After turning the words into tokens, we can start to treat them a data For example, we can use a FREQUENCY DISTRIBUTION to count the words

In [94]:
fdist = FreqDist(tokenized_example)
print(fdist.items())
dict_items([('Kendra', 1), ('loves', 1), ('cats', 2), ('.', 2), ('In', 1), ('fact', 1), (',', 3), ('she', 3), ('has', 1), ('TEN', 1), ('If', 1), ('did', 1), ("n't", 1), ('have', 1), ('a', 4), ('house', 1), ('husband', 1), ('and', 1), ('graduate', 1), ('degree', 1), ('in', 1), ('data', 1), ('science', 1), ("'d", 1), ('be', 1), ('cat', 1), ('lady', 1), ('!', 1)])
In [52]:
# We can use the same Frequency Distribution to find the most common word
print(fdist.most_common(1))
[('a', 4)]
In [53]:
# We can use the Frequency Distribution to find the frequency of specific words
print(fdist.freq("cat")) 
0.02702702702702703
In [54]:
# And we can use the Frequency Distribution to graph our sentence by word freqency
fdist.N()
fdist.plot(30,cumulative=False)
plt.show()

But... the word "a" doesn't really tell us much about that sentence, does it?

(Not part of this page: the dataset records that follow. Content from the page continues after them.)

-- ==== Sys2Proof/Machine/Ops.lean ====
section
/-! DEFINITION. The named operations over memory, registers and the call stack (spec/20_memory.md), the
program counter (spec/10_state.md rule R27), fault entry (spec/60_exceptions.md rule R186) and reset
(spec/70_reset_and_hazards.md rule R200). -/

namespace Sys2Proof.Machine

/-! ## The memory array (R31, R50) -/

/-- What a cell that is not listed reads as: the reset contents, `FONT` below 80 and 0 elsewhere (R36, R200;
log 6). -/
def Memory.unlisted (font : Font) (a : Nat) : Byte := font.toList.getD a 0

/-- The listed byte at an address. -/
def Memory.lookup : Memory → Nat → Option Byte
  | [], _ => none
  | (k, b) :: m, a => if k = a then some b else Memory.lookup m a

/-- `Mem[a]`, the raw cell (spec/00_scope.md section 4). -/
def Memory.read (font : Font) (m : Memory) (a : Nat) : Byte :=
  (Memory.lookup m a).getD (Memory.unlisted font a)

/-- The list with the address listed at its place. -/
def Memory.insert : Memory → Nat → Byte → Memory
  | [], a, b => [(a, b)]
  | (k, c) :: m, a, b =>
    if a < k then (a, b) :: (k, c) :: m
    else if a = k then (a, b) :: m
    else (k, c) :: Memory.insert m a b

/-- The list with the address not listed. -/
def Memory.erase : Memory → Nat → Memory
  | [], _ => []
  | (k, c) :: m, a => if k = a then Memory.erase m a else (k, c) :: Memory.erase m a

/-- `Mem[a] <- b`, keeping the canonical form: a cell that reads as unlisted is not listed. -/
def Memory.write (font : Font) (m : Memory) (a : Nat) (b : Byte) : Memory :=
  if b = Memory.unlisted font a then Memory.erase m a else Memory.insert m a b

/-- `Mem[a + k] <- bs[k]` for ascending `k`, unchecked. -/
def Memory.writeList (font : Font) (m : Memory) (a : Nat) : List Byte → Memory
  | [] => m
  | b :: bs => Memory.writeList font (Memory.write font m a b) (a + 1) bs

/-- `Mem[a + k] <- b` for `n` ascending addresses, unchecked. -/
def Memory.fill (font : Font) (m : Memory) (a : Nat) (b : Byte) : Nat → Memory
  | 0 => m
  | n + 1 => Memory.fill font (Memory.write font m a b) (a + 1) b n

/-- The canonical form: addresses strictly rising and inside memory, no cell equal to what it reads as when
not listed. Two canonical memories with the same contents are the same list. -/
abbrev Memory.wf (font : Font) (m : Memory) : Prop :=
  m.Pairwise (fun c d => c.1 < d.1) ∧ ∀ c ∈ m, c.1 < Config.memSize ∧ c.2 ≠ Memory.unlisted font c.1

/-- `Mem[a]` of a state. -/
def State.byte (s : State) (a : Nat) : Byte := Memory.read s.cfg.font s.mem a

/-- The state with `Mem[a] <- b`, unchecked. -/
def State.setByte (s : State) (a : Nat) (b : Byte) : State :=
  { s with mem := Memory.write s.cfg.font s.mem a b }

/-! ## Access primitives (R52, R53). The address is an exact integer (R56). -/

/-- `MemRead(addr, 1)` (R52). -/
def memRead (s : State) (a : Nat) : Except Cause Byte :=
  if Config.memSize ≤ a then .error (.addressOverrun a) else .ok (s.byte a)

/-- `MemWrite(addr, 1, v)` (R52). -/
def memWrite (s : State) (a : Nat) (b : Byte) : Except Cause State :=
  if Config.memSize ≤ a then .error (.addressOverrun a) else .ok (s.setByte a b)

/-- `MemRead(addr, 2)`: high byte first (R53). -/
def memRead2 (s : State) (a : Nat) : Except Cause Word :=
  match memRead s a with
  | .error c => .error c
  | .ok hi =>
    match memRead s (a + 1) with
    | .error c => .error c
    | .ok lo => .ok (wordOf hi lo)

/-- `MemWrite(addr, 2, v)`: high byte first (R53). -/
def memWrite2 (s : State) (a : Nat) (w : Word) : Except Cause State :=
  match memWrite s a (hi8 w) with
  | .error c => .error c
  | .ok t => memWrite t (a + 1) (lo8 w)

/-- `n` byte reads at ascending addresses from `a` (R145, R154). -/
def readBytes (s : State) (a : Nat) : Nat → Except Cause (List Byte)
  | 0 => .ok []
  | n + 1 =>
    match memRead s a with
    | .error c => .error c
    | .ok b =>
      match readBytes s (a + 1) n with
      | .error c => .error c
      | .ok bs => .ok (b :: bs)

/-- Byte writes at ascending addresses from `a` (R143, R144). -/
def writeBytes (s : State) (a : Nat) : List Byte → Except Cause State
  | [] => .ok s
  | b :: bs =>
    match memWrite s a b with
    | .error c => .error c
    | .ok t => writeBytes t (a + 1) bs

/-! ## Registers (R21, R24) -/

/-- `V[k]`. -/
def State.reg (s : State) (k : RegNum) : Byte := s.v[k]

/-- `V[k] <- b`. No register is hard-wired (R21). -/
def State.setReg (s : State) (k : RegNum) (b : Byte) : State := { s with v := s.v.set k b }

/-- The write order of an instruction with a flag: `VF` first, `V[X]` second, so that with `X = 15` the
result stays (R24). -/
def State.setFlagThenReg (s : State) (x : RegNum) (flag result : Byte) : State :=
  (s.setReg flagReg flag).setReg x result

/-- `V[k] <- bs[k]` for every `k` that `bs` reaches; the registers above keep their values (R145). -/
def State.setRegs (s : State) (bs : List Byte) : State :=
  { s with v := Vector.ofFn (fun k : Fin 16 => bs.getD k (s.reg k)) }

/-- `V[0], ..., V[x]`, in that order (R144). -/
def State.regsUpTo (s : State) (x : RegNum) : List Byte := s.v.toList.take (x.val + 1)

/-! ## The program counter (R27) -/

/-- `PC <- (PC + 2) mod 65536`, the default end of an instruction. -/
def State.advance (s : State) : State := { s with pc := s.pc + 2 }

/-- `PC <- (PC + 4) mod 65536`, the end of a taken skip. -/
def State.skip (s : State) : State := { s with pc := s.pc + 4 }

/-- `PC <- target`, the end of a control transfer. -/
def State.jump (s : State) (target : Word) : State := { s with pc := target }

/-- `I <- a mod 65536` (R25: "masked to 16 bits on every write"). -/
def State.setI (s : State) (a : Nat) : State := { s with i := BitVec.ofNat 16 a }

/-! ## The call stack (R59) -/

/-- `Push(v)`: check, store at `SP`, move down (R59). -/
def push (s : State) (w : Word) : Except Cause State :=
  if s.sp.toNat < s.cfg.stackLo then .error .stackOverflow
  else
    match memWrite2 s s.sp.toNat w with
    | .error c => .error c
    | .ok t => .ok { t with sp := t.sp - 2 }

/-- `Pop()`: check, move up, read at the new `SP` (R59, C2). -/
def pop (s : State) : Except Cause (Word × State) :=
  if s.sp.toNat = s.cfg.stackHi - 2 then .error .stackUnderflow
  else
    let t := { s with sp := s.sp + 2 }
    match memRead2 t t.sp.toNat with
    | .error c => .error c
    | .ok w => .ok (w, t)

/-! ## Fault entry and the way out of it -/

/-- `raise F(info)`: the state before the step with only `RUN` changed; nothing is saved, `PC` stays (R186). -/
def State.raise (s : State) (c : Cause) : State := { s with run := .faulted c }

/-- The end of a step that may have raised: all its effects, or none and fault entry (R34, R186). -/
def finish (s : State) (r : Except Cause State) : Host.Outcome State Fault Refusal :=
  match r with
  | .ok t => .next t
  | .error c => .next (s.raise c)

/-- The end of a conditional skip (R114). -/
def skipIf (s : State) (cond : Bool) : Host.Outcome State Fault Refusal :=
  .next (if cond then s.skip else s.advance)

/-- All state as `Reset(image)` makes it for an accepted image (R200). There is no return from a fault; this
is the only way out (R189). The parameters stay (R200), and so do the model's own fields: the host goes on
with its schedule, and no draw is repeated (log 1, log 2). -/
def State.restart (s : State) (image : List Byte) : State :=
  { mem := Memory.writeList s.cfg.font [] Config.progBase image
    v := Vector.replicate 16 0
    i := 0
    pc := BitVec.ofNat 16 Config.progBase
    sp := BitVec.ofNat 16 (s.cfg.stackHi - 2)
    dt := 0
    st := 0
    keys := 0
    run := .running
    cfg := s.cfg
    draws := s.draws
    schedule := s.schedule }

/-! ## The random source -/

/-- The draw of this execution of CXNN, and the state with the draw used up (R132; log 2). -/
def State.draw (s : State) : Byte × State := (Config.draw s.draws, { s with draws := s.draws + 1 })

/-! ## The framebuffer (R150, R153, R154) -/

/-- `for a in fbBase .. fbBase + fbLen - 1: Mem[a] <- 0` (R153). -/
def State.clearFramebuffer (s : State) : State :=
  { s with mem := Memory.fill s.cfg.font s.mem Config.fbBase 0 Config.fbLen }

/-- `Mem[a] <- Mem[a] ^ mask`, and whether a lit pixel was under a 1-bit of the mask (R154). -/
def xorByte (s : State) (a : Nat) (mask : Byte) : Except Cause (State × Bool) :=
  match memRead s a with
  | .error c => .error c
  | .ok old =>
    match memWrite s a (old ^^^ mask) with
    | .error c => .error c
    | .ok t => .ok (t, old &&& mask != 0)

/-- One row of a sprite at the linear bit offset `b`: the first backing byte, and the second exactly when the
offset is not a multiple of 8 (R154). -/
def drawRow (s : State) (b : Nat) (row : Byte) : Except Cause (State × Bool) :=
  match xorByte s (Config.fbBase + b / 8) (row >>> (b % 8)) with
  | .error c => .error c
  | .ok (t, hit0) =>
    if b % 8 = 0 then .ok (t, hit0)
    else
      match xorByte t (Config.fbBase + b / 8 + 1) (row <<< (8 - b % 8)) with
      | .error c => .error c
      | .ok (u, hit1) => .ok (u, hit0 || hit1)

/-- The rows of a sprite, top to bottom, each one display row (64 pixels) below the last (R154). -/
def drawRows (s : State) (b : Nat) : List Byte → Except Cause (State × Bool)
  | [] => .ok (s, false)
  | row :: rows =>
    match drawRow s b row with
    | .error c => .error c
    | .ok (t, hit) =>
      match drawRows t (b + Config.fbWidth) rows with
      | .error c => .error c
      | .ok (u, hits) => .ok (u, hit || hits)

end Sys2Proof.Machine
end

Good note! "a" is what is considered to be a STOPWORD

STOPWORDS

In [95]:
stop_words = set(stopwords.words("english"))
print(stop_words)
{"haven't", 'why', 'so', "mightn't", 'your', "won't", 'm', 'for', "isn't", 'between', 'this', 'didn', "you're", 'ain', 'not', "it's", 'itself', 'what', 'some', 'now', 'll', 'by', 'but', 'nor', 'ourselves', 'those', 'yours', 'of', 'she', 'to', 'doesn', 'until', "needn't", 'herself', 'is', 'our', 'does', 'then', 'from', 'haven', "hadn't", 'or', "she's", 'over', "didn't", 'are', 'will', "shan't", 'very', 'too', 'had', 'off', 'through', 'he', 're', 'under', 'myself', 'when', 'don', 'each', 'be', 'ours', 'most', 'o', 'y', 'am', 'hers', 'which', 'can', 'yourselves', 'wasn', 'd', 'there', "shouldn't", 'wouldn', 'whom', 'into', 'an', 'in', 'a', 'just', 'you', 'them', "that'll", 'theirs', "weren't", 'they', 'it', 'been', 'having', 'that', 'themselves', 'and', 'about', 'further', "wouldn't", "you'll", 'as', 'my', "wasn't", 'needn', "doesn't", 'its', 'won', 'again', 'where', 'mustn', 'than', "you'd", 'both', "should've", 'weren', 'being', 'shouldn', 'me', 'ma', 'were', 'hasn', "hasn't", 'more', 'own', 'with', 'yourself', 'no', "couldn't", 'shan', 'on', 'hadn', 'should', 's', 'only', "mustn't", 'while', 'aren', 't', 'we', 've', 'these', 'doing', 'how', 'same', 'him', 'few', 'i', 'below', 'who', 'her', 'the', 'before', 'have', 'all', 'couldn', 'his', 'do', 'after', 'above', 'at', 'other', 'any', 'if', 'their', 'such', "aren't", 'against', 'up', 'because', 'did', "you've", 'has', 'was', 'once', 'here', 'out', 'mightn', 'down', 'during', 'himself', 'isn', "don't"}

REMOVING STOPWORDS

In [96]:
filtered_text=[]
for w in tokenized_example:
    if w not in stop_words:
        filtered_text.append(w)
print("Tokenized text:",tokenized_example)
print("Filterd text:",filtered_text)
Tokenized text: ['Kendra', 'loves', 'cats', '.', 'In', 'fact', ',', 'she', 'has', 'TEN', 'cats', '.', 'If', 'she', 'did', "n't", 'have', 'a', 'house', ',', 'a', 'husband', 'and', 'a', 'graduate', 'degree', 'in', 'data', 'science', ',', 'she', "'d", 'be', 'a', 'cat', 'lady', '!']
Filterd text: ['Kendra', 'loves', 'cats', '.', 'In', 'fact', ',', 'TEN', 'cats', '.', 'If', "n't", 'house', ',', 'husband', 'graduate', 'degree', 'data', 'science', ',', "'d", 'cat', 'lady', '!']
In [97]:
fdist_filtered = FreqDist(filtered_text)
fdist_filtered.plot(30,cumulative=False)
plt.show()

But wait, doesn't the word "cat" appear more than 2 times?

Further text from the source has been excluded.